Mas quem são os cínicos? Os espectadores, os fotógrafos ou os críticos? Sontag, referindo-se aos críticos: "Algumas pessoas fariam qualquer coisa para evitar a comoção". Para esquecer o que as imagens mostram de fato, é cômodo denunciá-las por elas serem imagens. Ganha-se, assim, a suposta superioridade de quem estaria desmascarando um truque em que todos caem.

Mas não é só isso. O que leva a criticar a imagem é a incapacidade de responder ao olhar do menino congolês. Diremos que a imagem é bonita demais (como as fotos de Sebastião Salgado, não é?) ou sensacionalista (o jornal só quer vender, não é?), porque criticar a imagem é preferível a encarar nossa impotência diante dos fatos.

Mais uma nota. As imagens da dor dos outros são acusadas de inspirar curiosidades mórbidas. Procuraríamos jornais encharcados de sangue, assim como diminuímos a velocidade passando por um acidente, na "esperança" de ver sangue. Será que esse interesse não tem um fundo erótico inconfessado?

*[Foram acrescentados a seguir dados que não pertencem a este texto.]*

-- ==== Sys2Proof/Machine/System.lean ====
section
/-! DEFINITION. Block and host together (R30, R57, R81, R82): the five atomic events, any enabled one of which may come next. -/

namespace Sys2Proof.Machine

/-- An atomic event of either agent (R57, R81). -/
inductive Event where
  /-- One block step (R80). -/
  | block
  /-- The host pushes a word. -/
  | push (w : Word)
  /-- The host pops a word. -/
  | pop
  /-- The host reads STATUS. -/
  | readStatus
  /-- The host asserts RESET. -/
  | reset
deriving DecidableEq, Repr

/-- The block step as an event: `none` where it is not enabled. -/
def blockEvent (s : State) : Option State :=
  match step s with
  | .next s' => some s'
  | .fault _ => none
  | .refused _ => none

/-- The state after an event; `none` where the event is not enabled (R80, R81). -/
def fire (e : Event) (s : State) : Option State :=
  match e with
  | .block => blockEvent s
  | .push w => s.push w
  | .pop => s.pop.map Prod.snd
  | .readStatus => some s
  | .reset => some (assertReset s)

/-- The word an event hands to the host from OUTQ: the popped one, for a pop (R58). -/
def poppedBy (e : Event) (s : State) : List Word :=
  match e with
  | .pop => s.outq.take 1
  | .block => []
  | .push _ => []
  | .readStatus => []
  | .reset => []

/-- The word an event puts into INQ: the pushed one, for a push (R58). -/
def pushedBy (e : Event) : List Word :=
  match e with
  | .push w => [w]
  | .block => []
  | .pop => []
  | .readStatus => []
  | .reset => []

/-- A finite sequence of events from `s`: the last state and the words popped, in order; `none` where some event is not
enabled (R82). -/
def runEvents : List Event → State → Option (State × List Word)
  | [], s => some (s, [])
  | e :: es, s =>
    match fire e s with
    | none => none
    | some s' =>
      match runEvents es s' with
      | none => none
      | some (t, ws) => some (t, poppedBy e s ++ ws)

/-- The words a sequence of events pushes, in order. -/
def pushedWords (es : List Event) : List Word := es.flatMap pushedBy

end Sys2Proof.Machine
end

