/-- DCTF ranges (R128): luma in [0, 1] and chroma in [−0.5, 0.5] give a in [0, 1], b, c, d in [−0.5, 0.5] and the chroma
averages in [−0.5, 0.5]. -/
def Obligations.DctfRanges : Prop :=
  ∀ p1 p2 p3 p4 : YppPixel,
    (∀ p ∈ [p1, p2, p3, p4], allFinite p.words = true ∧ 0 ≤ toRat p.y ∧ toRat p.y ≤ 1 ∧
      |toRat p.pb| ≤ 1 / 2 ∧ |toRat p.pr| ≤ 1 / 2) →
    ∃ t : TransformBlock, Answers (.dctf p1 p2 p3 p4) (0x00003000 :: t.words) ∧ allFinite t.words = true ∧
      0 ≤ toRat t.a ∧ toRat t.a ≤ 1 ∧ |toRat t.b| ≤ 1 / 2 ∧ |toRat t.c| ≤ 1 / 2 ∧ |toRat t.d| ≤ 1 / 2 ∧
      |toRat t.avgPb| ≤ 1 / 2 ∧ |toRat t.avgPr| ≤ 1 / 2

/-- Chroma is averaged, not transformed (R132): DCTI of DCTF's results gives every pixel the tile's mean chroma, the sums of
the four values in index order divided by 4. -/
def Obligations.ChromaIsAveraged : Prop :=
  ∀ (p1 p2 p3 p4 q1 q2 q3 q4 : YppPixel) (t : TransformBlock),
    Answers (.dctf p1 p2 p3 p4) (0x00003000 :: t.words) →
    Answers (.dcti t) (0x00003100 :: (q1.words ++ q2.words ++ q3.words ++ q4.words)) →
    t.avgPb = divRaw (addRaw (addRaw (addRaw p1.pb p2.pb) p3.pb) p4.pb) 0x40800000 ∧
    t.avgPr = divRaw (addRaw (addRaw (addRaw p1.pr p2.pr) p3.pr) p4.pr) 0x40800000 ∧
    ∀ q ∈ [q1, q2, q3, q4], q.pb = t.avgPb ∧ q.pr = t.avgPr

/-- The exact case of R131: where the four luma values are multiples of one power of two with numerators of at most 21 bits,
every sum is exact and DCTI(DCTF(tile)) has the tile's luma values. -/
def Obligations.DyadicTileRoundTrip : Prop :=
  ∀ (m : Nat) (n : Fin 4 → Nat) (p1 p2 p3 p4 : YppPixel), m ≤ 120 → (∀ k, n k ≤ 2 ^ 21) →
    allFinite (p1.words ++ p2.words ++ p3.words ++ p4.words) = true →
    (∀ p ∈ [p1, p2, p3, p4], |toRat p.pb| ≤ 1 / 2 ∧ |toRat p.pr| ≤ 1 / 2) →
    toRat p1.y = n 0 / 2 ^ m → toRat p2.y = n 1 / 2 ^ m → toRat p3.y = n 2 / 2 ^ m → toRat p4.y = n 3 / 2 ^ m →
    ∃ (t : TransformBlock) (q1 q2 q3 q4 : YppPixel), Answers (.dctf p1 p2 p3 p4) (0x00003000 :: t.words) ∧
      Answers (.dcti t) (0x00003100 :: (q1.words ++ q2.words ++ q3.words ++ q4.words)) ∧
      toRat q1.y = toRat p1.y ∧ toRat q2.y = toRat p2.y ∧ toRat q3.y = toRat p3.y ∧ toRat q4.y = toRat p4.y

/-! ## Quantizer and chroma table -/

/-- QUANT (R137): finite operands with a in [0, 1] answer the two rounded operations and `rha` of each coefficient, and the
chroma indices CHRIDX answers; finite operands take LUMA_RANGE (8) exactly when a is below 0 or above 1, so −0 passes. -/
def Obligations.QuantResult : Prop :=
  ∀ t : TransformBlock, allFinite t.words = true →
    let diff := fun x =>
      BitVec.ofInt 32 (rha (divRaw (mulRaw (clamp x 0xBE99999A 0x3E99999A) 0x41700000) 0x3E99999A))
    (0 ≤ toRat t.a → toRat t.a ≤ 1 → ∃ i j : Fin 16,
      Answers (.quant t) [0x00004000, BitVec.ofInt 32 (rha (mulRaw t.a 0x43FF8000)), diff t.b, diff t.c, diff t.d,
        BitVec.ofNat 32 i.val, BitVec.ofNat 32 j.val] ∧
      Answers (.chridx t.avgPb) [0x00004200, BitVec.ofNat 32 i.val] ∧
      Answers (.chridx t.avgPr) [0x00004200, BitVec.ofNat 32 j.val]) ∧
    ((toRat t.a < 0 ∨ 1 < toRat t.a) ↔ FaultsWith (.quant t) 0x40 8)

/-- QUANT's result ranges (R138): codes in [0, 511], [−15, 15] and [0, 15], the extreme quotient being 14.999999, so that PACK
of a QUANT result never overflows. -/
def Obligations.QuantRanges : Prop :=
  (∀ (t : TransformBlock) (q : QuantBlock), Answers (.quant t) (0x00004000 :: q.words) →
    q.qa.toNat ≤ 511 ∧ (∀ x ∈ [q.qb, q.qc, q.qd], -15 ≤ x.toInt ∧ x.toInt ≤ 15) ∧
    q.qpb.toNat ≤ 15 ∧ q.qpr.toNat ≤ 15 ∧ ∃ w, Answers (.pack q) [0x00005000, w]) ∧
  divRaw (mulRaw 0x3E99999A 0x41700000) 0x3E99999A = 0x416FFFFF ∧ rha 0x416FFFFF = 15 ∧
  divRaw (mulRaw 0xBE99999A 0x41700000) 0x3E99999A = 0xC16FFFFF ∧ rha 0xC16FFFFF = -15

/-- The examples of R139: the code is `rha` of the binary32 result. 0.01f gives 0.49999994 and 0; 0.03f gives 1.4999999 and 1;
a = 0.5 gives 255.5 and 256. -/
def Obligations.QuantExamples : Prop :=
  divRaw (mulRaw 0x3C23D70A 0x41700000) 0x3E99999A = 0x3EFFFFFE ∧
  divRaw (mulRaw 0x3CF5C28F 0x41700000) 0x3E99999A = 0x3FBFFFFF ∧
  mulRaw 0x3F000000 0x43FF8000 = 0x437F8000 ∧
  ∃ i j : Word, Answers (.quant ⟨0x3F000000, 0x3C23D70A, 0x3CF5C28F, 0, 0, 0⟩) [0x00004000, 256, 0, 1, 0, i, j]

/-- DEQUANT (R140, R141): it accepts exactly qa in [0, 511], qb, qc, qd in [−16, 15] and qpb, qpr in [0, 15], and answers the
rounded law and the two table levels; any other code is CODE_RANGE (9). Every UNPACK result is accepted. -/
def Obligations.DequantResult : Prop :=
  (∀ q : QuantBlock,
    let legal := q.qa.toNat ≤ 511 ∧ (∀ x ∈ [q.qb, q.qc, q.qd], -16 ≤ x.toInt ∧ x.toInt ≤ 15) ∧
      q.qpb.toNat ≤ 15 ∧ q.qpr.toNat ≤ 15
    let diff := fun x : Word => divRaw (mulRaw (cvt x.toInt) 0x3E99999A) 0x41700000
    (legal → ∃ i j : Fin 16, q.qpb.toNat = i.val ∧ q.qpr.toNat = j.val ∧
      Answers (.dequant q) [0x00004100, divRaw (cvt q.qa.toNat) 0x43FF8000, diff q.qb, diff q.qc, diff q.qd,
        chromaLut i, chromaLut j]) ∧
    (¬ legal → FaultsWith (.dequant q) 0x41 9)) ∧
  (∀ (word : Word) (q : QuantBlock), Answers (.unpack word) (0x00005100 :: q.words) →
    ∃ t : TransformBlock, Answers (.dequant q) (0x00004100 :: t.words))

Tem mesmo. E Sontag tem razão em constatar que os corpos que sofrem rivalizam com os nus na capa das revistas. Mas não há nenhuma vergonha nisso. Na agonia, os outros me aparecem reduzidos aos seus corpos. Descubro assim um segredo de polichinelo: não "temos" um corpo, "somos" nosso corpo. Essa revelação é fonte de angústia: cadê o ego, cadê a valentia narcisista nesta massa de carne que sofre? Mas redescobrir que "somos" um corpo, mesmo na angústia, é também, inevitavelmente, uma experiência erótica. Qualquer criança católica sabe disso, se seus sentidos foram despertados diante das imagens do martírio de santos e santas.

E daí? Para esquecer nosso corpo, deveríamos também esquecer a agonia dos outros?